Ephesians 6 | The Bondservant

Ephesians 6 | The Bondservant February 23, 2020

Bondservants, obey your earthly masters with fear and trembling, with a sincere heart, as you would Christ, not by the way of eye-service, as people-pleasers, but as bondservants of Christ, doing the will of God from the heart, rendering service with a good will as to the Lord and not to man, knowing that whatever good anyone does, this he will receive back from the Lord, whether he is a bondservant or is free.  Masters, do the same to them, and stop your threatening, knowing that he who is both their Master and yours is in heaven, and that there is no partiality with him. – Ephesians 6.5-9, ESV

I’m concluding the study on the House Rules in Ephesians.


The Bondservant

Because this seems like a sensitive topic, we’ll draw on other voices in Scripture too.

i. “There is no partiality with him” (verse 9)
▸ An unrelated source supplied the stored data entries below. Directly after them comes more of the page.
/-! ### The responses over many steps -/

/-- Unfaulted, nothing in flight, and reset released from here on. -/
structure Ready (s : State) : Prop where
  flt : s.flt = .none
  inflight : s.inflight = none
  released : ∀ level ∈ s.resetIn, level = false

theorem resetAsserted_of_released {s : State} (h : ∀ level ∈ s.resetIn, level = false) : resetAsserted s = false := by
  unfold resetAsserted
  cases hlevels : s.resetIn with
  | nil => rfl
  | cons level rest => exact h level (by simp [hlevels])

theorem released_tail {levels : List Bool} (h : ∀ level ∈ levels, level = false) : ∀ level ∈ levels.tail, level = false :=
  fun level hmem => h level (List.mem_of_mem_tail hmem)

theorem responsesOver_succ {s t : State} (h : step s = .next t) (k : Nat) :
    responsesOver (k + 1) s = t.response.toList ++ responsesOver k t := by
  rw [responsesOver, h]

/-- A faulted block whose reset stays released answers nothing (60_exceptions.md R166). -/
theorem responsesOver_faulted (k : Nat) {s : State} (hflt : s.flt ≠ .none) (hlevels : ∀ level ∈ s.resetIn, level = false) :
    responsesOver k s = [] := by
  induction k generalizing s with
  | zero => rfl
  | succ k ih =>
    cases hstep : step s with
    | next t =>
      obtain ⟨hreset, -⟩ | ⟨-, -, -, rfl⟩ := step_faulted_outcome hflt hstep
      · simp [resetAsserted_of_released hlevels] at hreset
      · rw [responsesOver_succ hstep, ih (s := beginStep s) hflt (released_tail hlevels)]
        rfl
    | fault f => rw [responsesOver, hstep]
    | refused f => rw [responsesOver, hstep]

/-- With nothing presented an idle block answers nothing (60_exceptions.md R177). -/
theorem responsesOver_idle (k : Nat) {s : State} (h : Ready s) (hrequests : s.requests = []) : responsesOver k s = [] := by
  induction k generalizing s with
  | zero => rfl
  | succ k ih =>
    have hstep := step_nothing_presented h.inflight hrequests (resetAsserted_of_released h.released)
    rw [responsesOver_succ hstep, ih (s := beginStep s) ⟨h.flt, h.inflight, released_tail h.released⟩ hrequests]
    rfl

/-- What the list of answers reads of the state: the configuration and the count of free values. -/
theorem answersInOrder_congr (reqs : List Request) {s s' : State} (hcfg : s.cfg = s'.cfg) (hdraws : s.draws = s'.draws) :
    answersInOrder reqs s = answersInOrder reqs s' := by
  induction reqs generalizing s s' with
  | nil => rfl
  | cons r rest ih =>
    simp only [answersInOrder]
    cases decodeRequest r with
    | error e => rfl
    | ok i =>
      obtain ⟨t, t', answer, ht, ht', hres, hres', hcfg', hdraws'⟩ := exec_alike hcfg i fun _ => hdraws
      simp only [ht, ht', hres, hres', ih hcfg' (hdraws' hdraws)]

section First

variable {r : Request} {rest : List Request} {s t : State} {i : Instr} (hdec : decodeRequest r = .ok i)
  (hexec : exec i s = .next t)

include hdec hexec

theorem answersInOrder_result {r0 r1 : Word} (hres : t.response = some (.result r0 r1)) :
    answersInOrder (r :: rest) s = .result r0 r1 :: answersInOrder rest t := by
  simp only [answersInOrder, hdec, hexec, hres]

theorem answersInOrder_fault {f : FaultCode} (hres : t.response = some (.fault f)) :
    answersInOrder (r :: rest) s = [.fault f] := by
  simp only [answersInOrder, hdec, hexec, hres]

end First

theorem answersInOrder_undecodable {r : Request} {e : DecodeError} (hdec : decodeRequest r = .error e)
    (rest : List Request) (s : State) : answersInOrder (r :: rest) s = [.fault .illegalOp] := by
  simp only [answersInOrder, hdec]

/-! ### One transaction of a ready block -/

/-- The state in which the first of the presented requests is executed, two steps on. -/
def sampled (r : Request) (rest : List Request) (s : State) : State :=
  beginStep (accept r rest (beginStep s))

section Transaction

variable {r : Request} {rest : List Request} {s : State} (h : Ready s) (hrequests : s.requests = r :: rest)

include h

theorem sampled_released : ∀ level ∈ (sampled r rest s).resetIn, level = false :=
  released_tail (released_tail h.released)

theorem resetAsserted_accept : resetAsserted (accept r rest (beginStep s)) = false :=
  resetAsserted_of_released (released_tail h.released)

include hrequests

theorem step_ready : step s = .next (accept r rest (beginStep s)) :=
  stepAcceptsPresentedRequest s r rest h.inflight hrequests (resetAsserted_of_released h.released) h.flt

theorem responsesOver_decodable {i : Instr} {t : State} (hdec : decodeRequest r = .ok i)
    (hexec : exec i (sampled r rest s) = .next t) (k : Nat) :
    responsesOver (k + 2) s = t.response.toList ++ responsesOver k t := by
  have hstep : step (accept r rest (beginStep s)) = .next t :=
    (step_decodable rfl (resetAsserted_accept h) h.flt hdec).trans hexec
  rw [responsesOver_succ (step_ready h hrequests), responsesOver_succ hstep, accept_response, beginStep_response,
    Option.toList_none, List.nil_append]

theorem responsesOver_undecodable {e : DecodeError} (hdec : decodeRequest r = .error e) (k : Nat) :
    responsesOver (k + 2) s = [.fault .illegalOp] := by
  have hstep : step (accept r rest (beginStep s)) = .next (recorded (sampled r rest s) .illegalOp r.op) :=
    step_undecodable rfl (resetAsserted_accept h) h.flt hdec
  rw [responsesOver_succ (step_ready h hrequests), responsesOver_succ hstep,
    responsesOver_faulted (s := recorded (sampled r rest s) _ _) k (by simp) (sampled_released h)]
  rfl

end Transaction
First, we’ll start with the end to set the tone.  Have you heard the line, God is no respecter of persons?  It’s found in passages like this.  Paul uses this term 3 times and James uses it once.  Paul and James both use the term the same way (Romans 2.11; Colossians 3.25; James 2.1).

The phrase “respect of persons” is all one word in the Greek, meaning one who shows favoritism.  This favoritism can be based on externals, instead of recognizing the internals.  James says that this favoritism can be based on wealth.  The favoritism can also be performance-based.  What are the various ways favoritism plays out?

God doesn’t play that game.  He knows who you are inside and out.

ii. Class structure

Secondly, I’ll review the class structure in the home.  Aristotle says, “The first and fewest possible parts of a family are master and slave, husband and wife, father and children.”[1]

The man of the house seems to be lord and king in Greek Household Codes.  Peter and Paul come along and change all of that.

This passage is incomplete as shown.